Since I'm posting, I might as well point toward Derek Lowe's post about the failure of the Singulair/Claritin idea. Too bad for Merck, though one has to wonder how long this drug combination strategy among big pharma is going to play out. After all, wouldn't it be about as cheap to take two pills (since one is over-the-counter) as it would be to ask your insurance to fork it over for a prescription version of a combination? Heck, a lot of people take the combination separately now, anyway.

So at any rate, Derek deduces that the problem lies in efficacy. Is it possible to support a marketing claim that the combination is more than the sum of its parts? Merck apparently thinks so, but the FDA does not. Unless there's an advisory committee meeting on this, or the drug eventually gets approved, or efforts to get results of all clinical trials posted publically succeed, we won't know for sure. But what I do know is that for one of these combinations to gain marketing approval, at the very least there has to be a statistically significant synergistic effect. That means that the treatment effect has to be greater than the sum of the treatment effects of the drugs alone. Studies that demonstrate this effect tend to have a lot of patients, especially if there are multiple dose levels involved. It isn't easy, and I've known more than one combination development program to fizzle out.

Update: but see this serious safety concern for Singulair reported by Pharmalot.

It's easy to make silly claims when you take numbers out of contexts

I often respect Mark Schauss, but when he shows his hatred of the pharmaceutical and healthcare industries his logic tends to go out the window.

Take for example his latest silly claim "stay out of hospitals to live longer." Ok, I guess one could make the argument that behaviors or genetic predispositions that lead one to a hospital stay would probably tend to shorten life. Fair enough. But rather than taking that fairly obvious argument, we are treated to a naked number: 99,000 deaths from nosocomial (hospital-related) infections per year. Rather than delve into that number, Mark simply calls it "unacceptable."

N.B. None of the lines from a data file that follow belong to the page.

/-- FSGN (R288). -/
def decFsgn (w x : Nat) : Except DecodeError Instr :=
  if fieldOf x 2 30 = 0 then
    match FTy.ofCode (fieldOf w 18 3) with
    | none => .error .reservedTy
    | some ty =>
      match FsgnMode.ofCode (fieldOf x 0 2) with
      | none => .error .reservedField
      | some mode =>
        .ok (.fsgn (opWord w) ty mode)
  else .error .nonZeroBits

/-- FCMP (R289). -/
def decFcmp (w x : Nat) : Except DecodeError Instr :=
  if fieldOf x 3 29 = 0 then
    match FTy.ofCode (fieldOf w 18 3) with
    | none => .error .reservedTy
    | some ty =>
      match FcmpCond.ofCode (fieldOf x 0 3) with
      | none => .error .reservedField
      | some cond =>
        .ok (.fcmp (opWord w) ty cond)
  else .error .nonZeroBits

/-- FCLASS (R288). -/
def decFclass (w _x : Nat) : Except DecodeError Instr :=
  match FTy.ofCode (fieldOf w 18 3) with
  | none => .error .reservedTy
  | some ty =>
    .ok (.fclass (opWord w) ty)

/-- FCVT (R290). -/
def decFcvt (w x : Nat) : Except DecodeError Instr :=
  if fieldOf x 13 19 = 0 then
    match Rm.ofCode (fieldOf x 8 2) with
    | none => .error .reservedField
    | some rm =>
      match cvtFmt.ofCode (fieldOf x 4 4) with
      | none => .error .reservedField
      | some src =>
        match cvtFmt.ofCode (fieldOf x 0 4) with
        | none => .error .reservedField
        | some dst =>
          .ok (.fcvt (opWord w) (BitVec.ofNat 3 (fieldOf x 10 3)) rm src dst)
  else .error .nonZeroBits

/-- FRINT (R291). -/
def decFrint (w x : Nat) : Except DecodeError Instr :=
  if fieldOf x 2 30 = 0 then
    match FTy.ofCode (fieldOf w 18 3) with
    | none => .error .reservedTy
    | some ty =>
      match Rm.ofCode (fieldOf x 0 2) with
      | none => .error .reservedField
      | some rm =>
        .ok (.frint (opWord w) ty rm)
  else .error .nonZeroBits

/-- FEXPI (R292). -/
def decFexpi (w _x : Nat) : Except DecodeError Instr :=
  match FTy.ofCode (fieldOf w 18 3) with
  | none => .error .reservedTy
  | some ty =>
    .ok (.fexpi (opWord w) ty)

/-- FEXPI_ROUNDING (R292, R212). -/
def decFexpiRounding (w x : Nat) : Except DecodeError Instr :=
  if fieldOf x 2 30 = 0 then
    match FTy.ofCode (fieldOf w 18 2) with
    | none => .error .reservedTy
    | some ty =>
      match Rm.ofCode (fieldOf x 0 2) with
      | none => .error .reservedField
      | some rm =>
        .ok (.fexpiRounding (opWord w) ty rm)
  else .error .nonZeroBits

/-- FGETX (R292). -/
def decFgetx (w _x : Nat) : Except DecodeError Instr :=
  match FTy.ofCode (fieldOf w 18 3) with
  | none => .error .reservedTy
  | some ty =>
    .ok (.fgetx (opWord w) ty)

/-- FDIV (R287). -/
def decFdiv (w _x : Nat) : Except DecodeError Instr :=
  match FTy.ofCode (fieldOf w 18 3) with
  | none => .error .reservedTy
  | some ty =>
    .ok (.fdiv (opWord w) ty)

/-- FDIV_ROUNDING (R287, R212). -/
def decFdivRounding (w x : Nat) : Except DecodeError Instr :=
  if fieldOf x 2 30 = 0 then
    match FTy.ofCode (fieldOf w 18 2) with
    | none => .error .reservedTy
    | some ty =>
      match Rm.ofCode (fieldOf x 0 2) with
      | none => .error .reservedField
      | some rm =>
        .ok (.fdivRounding (opWord w) ty rm)
  else .error .nonZeroBits

/-- FSQRT (R287). -/
def decFsqrt (w _x : Nat) : Except DecodeError Instr :=
  match FTy.ofCode (fieldOf w 18 3) with
  | none => .error .reservedTy
  | some ty =>
    .ok (.fsqrt (opWord w) ty)

/-- FSQRT_ROUNDING (R287, R212). -/
def decFsqrtRounding (w x : Nat) : Except DecodeError Instr :=
  if fieldOf x 2 30 = 0 then
    match FTy.ofCode (fieldOf w 18 2) with
    | none => .error .reservedTy
    | some ty =>
      match Rm.ofCode (fieldOf x 0 2) with
      | none => .error .reservedField
      | some rm =>
        .ok (.fsqrtRounding (opWord w) ty rm)
  else .error .nonZeroBits

/-- FRCP (R293). -/
def decFrcp (w _x : Nat) : Except DecodeError Instr :=
  .ok (.frcp (opWord w))

/-- FRSQ (R293). -/
def decFrsq (w _x : Nat) : Except DecodeError Instr :=
  .ok (.frsq (opWord w))

/-- FRCPS (R294). -/
def decFrcps (w _x : Nat) : Except DecodeError Instr :=
  .ok (.frcps (opWord w))

/-- FRSQS (R294). -/
def decFrsqs (w _x : Nat) : Except DecodeError Instr :=
  .ok (.frsqs (opWord w))

/-- FEXP2F (R293). -/
def decFexp2f (w _x : Nat) : Except DecodeError Instr :=
  .ok (.fexp2f (opWord w))

/-- FLOG2F (R293). -/
def decFlog2f (w _x : Nat) : Except DecodeError Instr :=
  .ok (.flog2f (opWord w))

/-- VRUN (R296, count minus 1). -/
def decVrun (w x : Nat) : Except DecodeError Instr :=
  if fieldOf x 10 22 = 0 then
    .ok (.vrun (opWord w) (BitVec.ofNat 5 (fieldOf x 5 5)) (BitVec.ofNat 5 (fieldOf x 0 5)))
  else .error .nonZeroBits

/-- VRED (R297). -/
def decVred (w _x : Nat) : Except DecodeError Instr :=
  match VOp.ofCode (fieldOf w 18 3) with
  | none => .error .reservedTy
  | some ty =>
    .ok (.vred (opWord w) ty)

/-- VSCAN (R297). -/
def decVscan (w _x : Nat) : Except DecodeError Instr :=
  match VOp.ofCode (fieldOf w 18 3) with
  | none => .error .reservedTy
  | some ty =>
    .ok (.vscan (opWord w) ty)

/-- VBCAST (R298). -/
def decVbcast (w x : Nat) : Except DecodeError Instr :=
  if fieldOf x 5 27 = 0 then
    .ok (.vbcast (opWord w) (BitVec.ofNat 5 (fieldOf x 0 5)))
  else .error .nonZeroBits

/-- VLANE (R298). -/
def decVlane (w x : Nat) : Except DecodeError Instr :=
  if fieldOf x 7 25 = 0 then
    match VlaneMode.ofCode (fieldOf x 5 2) with
    | none => .error .reservedField
    | some mode =>
      .ok (.vlane (opWord w) mode (BitVec.ofNat 5 (fieldOf x 0 5)))
  else .error .nonZeroBits

/-- VSHUF (R298). -/
def decVshuf (w _x : Nat) : Except DecodeError Instr :=
  .ok (.vshuf (opWord w))

/-- VIOTA (R296). -/
def decViota (w x : Nat) : Except DecodeError Instr :=
  .ok (.viota (opWord w) (BitVec.ofNat 32 (fieldOf x 0 32)))

/-- LD (R302). -/
def decLd (w _x : Nat) : Except DecodeError Instr :=
  match LdTy.ofCode (fieldOf w 18 3) with
  | none => .error .reservedTy
  | some ty =>
    .ok (.ld (opWord w) ty)

/-- ST (R302). -/
def decSt (w _x : Nat) : Except DecodeError Instr :=
  match StTy.ofCode (fieldOf w 18 3) with
  | none => .error .reservedTy
  | some ty =>
    .ok (.st (opWord w) ty)

/-- LDV (R303). -/
def decLdv (w x : Nat) : Except DecodeError Instr :=
  if fieldOf x 27 5 = 0 then
    .ok (.ldv (opWord w) (BitVec.ofNat 3 (fieldOf x 24 3)) (BitVec.ofNat 24 (fieldOf x 0 24)))
  else .error .nonZeroBits

/-- STV (R303). -/
def decStv (w x : Nat) : Except DecodeError Instr :=
  if fieldOf x 24 8 = 0 then
    .ok (.stv (opWord w) (BitVec.ofNat 24 (fieldOf x 0 24)))
  else .error .nonZeroBits

/-- ATOM (R304). -/
def decAtom (w x : Nat) : Except DecodeError Instr :=
  if fieldOf x 17 6 = 0 then
    match AtomOp.ofCode (fieldOf x 28 4) with
    | none => .error .reservedField
    | some opc =>
      match MemOrd.ofCode (fieldOf x 26 2) with
      | none => .error .reservedField
      | some ord =>
        .ok (.atom (opWord w) opc ord (BitVec.ofNat 3 (fieldOf x 23 3)) (BitVec.ofNat 1 (fieldOf x 16 1)) (BitVec.ofNat 16 (fieldOf x 0 16)))
  else .error .nonZeroBits

/-- CAS (R305; AR 1 is the partner word of R236, which carries no extension word). -/
def decCas (w x : Nat) : Except DecodeError Instr :=
  if fieldOf x 17 6 = 0 ∧ fieldOf x 28 4 = 0 then
    match MemOrd.ofCode (fieldOf x 26 2) with
    | none => .error .reservedField
    | some ord =>
      .ok (.cas (opWord w) ord (BitVec.ofNat 3 (fieldOf x 23 3)) (BitVec.ofNat 1 (fieldOf x 16 1)) (BitVec.ofNat 16 (fieldOf x 0 16)))
  else .error .nonZeroBits

/-- LDLK (R307). -/
def decLdlk (w _x : Nat) : Except DecodeError Instr :=
  .ok (.ldlk (opWord w))

/-- STUL (R307). -/
def decStul (w _x : Nat) : Except DecodeError Instr :=
  .ok (.stul (opWord w))

/-- FENCE (R308). -/
def decFence (w x : Nat) : Except DecodeError Instr :=
  if fieldOf x 5 27 = 0 then
    match FenceKind.ofCode (fieldOf x 3 2) with
    | none => .error .reservedField
    | some kind =>
      .ok (.fence (opWord w) kind (BitVec.ofNat 3 (fieldOf x 0 3)))
  else .error .nonZeroBits

/-- PREF (R309). -/
def decPref (w _x : Nat) : Except DecodeError Instr :=
  .ok (.pref (opWord w))

/-- TSTATE_FILL (R310). -/
def decTstateFill (w _x : Nat) : Except DecodeError Instr :=
  .ok (.tstateFill (opWord w))

/-- TSTATE_PUBLISH (R310). -/
def decTstatePublish (w _x : Nat) : Except DecodeError Instr :=
  .ok (.tstatePublish (opWord w))

/-- TSTATE_DRAIN (R310). -/
def decTstateDrain (w _x : Nat) : Except DecodeError Instr :=
  .ok (.tstateDrain (opWord w))

/-- TSTATE_RELEASE (R310). -/
def decTstateRelease (w _x : Nat) : Except DecodeError Instr :=
  .ok (.tstateRelease (opWord w))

Granted, we all want to reduce that number. But let's take a closer look by reviewing the report on which Mark bases his post. (Link is a pdf.)
The infection rate per 1,000 patient-days was highest in ICUs (13.0), followed by high-risk nurseries (6.9), and well-baby nurseries (2.6).
Now, let's think about the claim that people are better off out of the hospital than in the hospital. The highest infection rates are in ICUs and high risk nurseries. Well-baby nurseries registered as well. Sounds to me like if someone needs to be in one of these places, they have some pretty serious problems, and infections considered, in the hospital is better than outside the hospital. I doubt that bolting from the ICU to avoid infection is going to, in the long run, lead to a longer life.

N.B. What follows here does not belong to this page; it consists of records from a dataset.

/-- The exact product of two values that are not NaN; `none` is 0·Inf. -/
def FV.mulV : FV → FV → Option FV
  | .inf a, .inf b => some (.inf (a != b))
  | .inf a, .fin b m _ => if m = 0 then none else some (.inf (a != b))
  | .fin a m _, .inf b => if m = 0 then none else some (.inf (a != b))
  | .fin a m e, .fin b n f => some (.fin (a != b) (m * n) (e + f))
  | a, _ => some a

/-- Whether a value is a NaN. -/
def FV.isNaN : FV → Bool
  | .nan _ _ => true
  | _ => false

/-- The first NaN of a list of operands (R214). -/
def firstNaN : List FV → Option FV
  | [] => none
  | v :: r => if v.isNaN then some v else firstNaN r

/-- The negation of a value. -/
def FV.negV : FV → FV
  | .nan s f => .nan s f
  | .inf s => .inf (!s)
  | .fin s m e => .fin (!s) m e

/-- A result in a format: the first NaN operand, the default NaN of an invalid operation, or the
exact value rounded once. -/
def FForm.result (F : FForm) (rm : Rm) (ops : List FV) (r : Option FV) : Nat :=
  match firstNaN ops with
  | some v => F.encode rm v
  | none =>
    match r with
    | none => F.defNaN
    | some v => F.encode rm v

/-- a + b. -/
def FForm.add (F : FForm) (rm : Rm) (a b : Nat) : Nat :=
  F.result rm [F.decode a, F.decode b] (FV.addV rm (F.decode a) (F.decode b))

/-- a - b; a NaN operand keeps its sign. -/
def FForm.sub (F : FForm) (rm : Rm) (a b : Nat) : Nat :=
  F.result rm [F.decode a, F.decode b] (FV.addV rm (F.decode a) (F.decode b).negV)

/-- a·b. -/
def FForm.mul (F : FForm) (rm : Rm) (a b : Nat) : Nat :=
  F.result rm [F.decode a, F.decode b] (FV.mulV (F.decode a) (F.decode b))

/-- a·b + c, rounded once, of exact values. -/
def FForm.fmaV (F : FForm) (rm : Rm) (a b c : FV) : Nat :=
  F.result rm [a, b, c] ((FV.mulV a b).bind fun p => FV.addV rm p c)

/-- a·b + c, rounded once (R287). -/
def FForm.fma (F : FForm) (rm : Rm) (a b c : Nat) : Nat :=
  F.fmaV rm (F.decode a) (F.decode b) (F.decode c)

/-- a / b (R287, R214). -/
def FForm.div (F : FForm) (rm : Rm) (a b : Nat) : Nat :=
  match firstNaN [F.decode a, F.decode b] with
  | some v => F.encode rm v
  | none =>
    match F.decode a, F.decode b with
    | .inf _, .inf _ => F.defNaN
    | .inf s, .fin t _ _ => F.encInf (s != t)
    | .fin s _ _, .inf t => F.signBit (s != t)
    | .fin s m e, .fin t n f =>
      if n = 0 then (if m = 0 then F.defNaN else F.encInf (s != t))
      else F.round rm (s != t) m n (e - f)
    | _, _ => F.defNaN

/-- The square root of m·2^e with 2^-k of its own size: the numerator of a value over 2^p with a
sticky bit, and the exponent. -/
def sqrtQ (m : Nat) (e : Int) : Nat × Int :=
  let m' := if e % 2 = 0 then m else 2 * m
  let e' := if e % 2 = 0 then e else e - 1
  let w := m' * 2 ^ 128
  let r := Nat.sqrt w
  (2 * r + (if r * r = w then 0 else 1), e' / 2 - 65)

/-- √a (R287). -/
def FForm.sqrt (F : FForm) (rm : Rm) (a : Nat) : Nat :=
  match F.decode a with
  | .nan s f => F.encNaN s f
  | .inf s => if s then F.defNaN else F.encInf false
  | .fin s m e =>
    if m = 0 then F.signBit s
    else if s then F.defNaN
    else
      let p := sqrtQ m e
      F.round rm false p.1 1 p.2

/-- The helpers of R230 on FP32 words. -/
def addF32 (a b : Nat) : Nat := fp32.add .rne a b
/-- round_rne(a·b, FP32). -/
def mulF32 (a b : Nat) : Nat := fp32.mul .rne a b
/-- round_rne(a·b + c, FP32). -/
def fmaF32 (a b c : Nat) : Nat := fp32.fma .rne a b c
/-- round_rne(a / b, FP32). -/
def divF32 (a b : Nat) : Nat := fp32.div .rne a b
/-- round_rne(√a, FP32). -/
def sqrtF32 (a : Nat) : Nat := fp32.sqrt .rne a

/-- An FP32 word with its sign flipped. -/
def negF32 (a : Nat) : Nat := if bit a 31 then a - 2 ^ 31 else a + 2 ^ 31

/-- The magnitude bits of an FP32 word. -/
def absF32 (a : Nat) : Nat := a % 2 ^ 31

/-- The comparison of two values that are not NaN: -1, 0 or 1. -/
def FV.cmpV : FV → FV → Int
  | .inf a, .inf b => if a = b then 0 else if a then -1 else 1
  | .inf a, _ => if a then -1 else 1
  | _, .inf b => if b then 1 else -1
  | .fin a m e, .fin b n f =>
    let g := imin e f
    let x := signedAt a m e g
    let y := signedAt b n f g
    if x < y then -1 else if x = y then 0 else 1
  | _, _ => 0

/-- Whether a < b, false on a NaN. -/
def FForm.lt (F : FForm) (a b : Nat) : Bool :=
  let x := F.decode a
  let y := F.decode b
  !x.isNaN && !y.isNaN && decide (FV.cmpV x y < 0)

/-- Whether a ≤ b, false on a NaN. -/
def FForm.le (F : FForm) (a b : Nat) : Bool :=
  let x := F.decode a
  let y := F.decode b
  !x.isNaN && !y.isNaN && decide (FV.cmpV x y ≤ 0)

/-- Whether a = b, false on a NaN; -0 equals +0. -/
def FForm.eq (F : FForm) (a b : Nat) : Bool :=
  let x := F.decode a
  let y := F.decode b
  !x.isNaN && !y.isNaN && decide (FV.cmpV x y = 0)

/-- Whether a bit pattern is a NaN. -/
def FForm.isNaN (F : FForm) (a : Nat) : Bool := (F.decode a).isNaN

/-- Whether a bit pattern is finite. -/
def FForm.isFin (F : FForm) (a : Nat) : Bool :=
  match F.decode a with
  | .fin _ _ _ => true
  | _ => false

99,000 is a number we all want to go down to zero, and I suspect that more judicious use of antibiotics, solving the problems with overtired and overworked healthcare practitioners, and avoiding drug dispensing and therapeutic errors will all be part of the solution. But before we go making any silly conclusions based on this number, let's see what the problems really are and solve them rather than cut off our noses to spite our faces.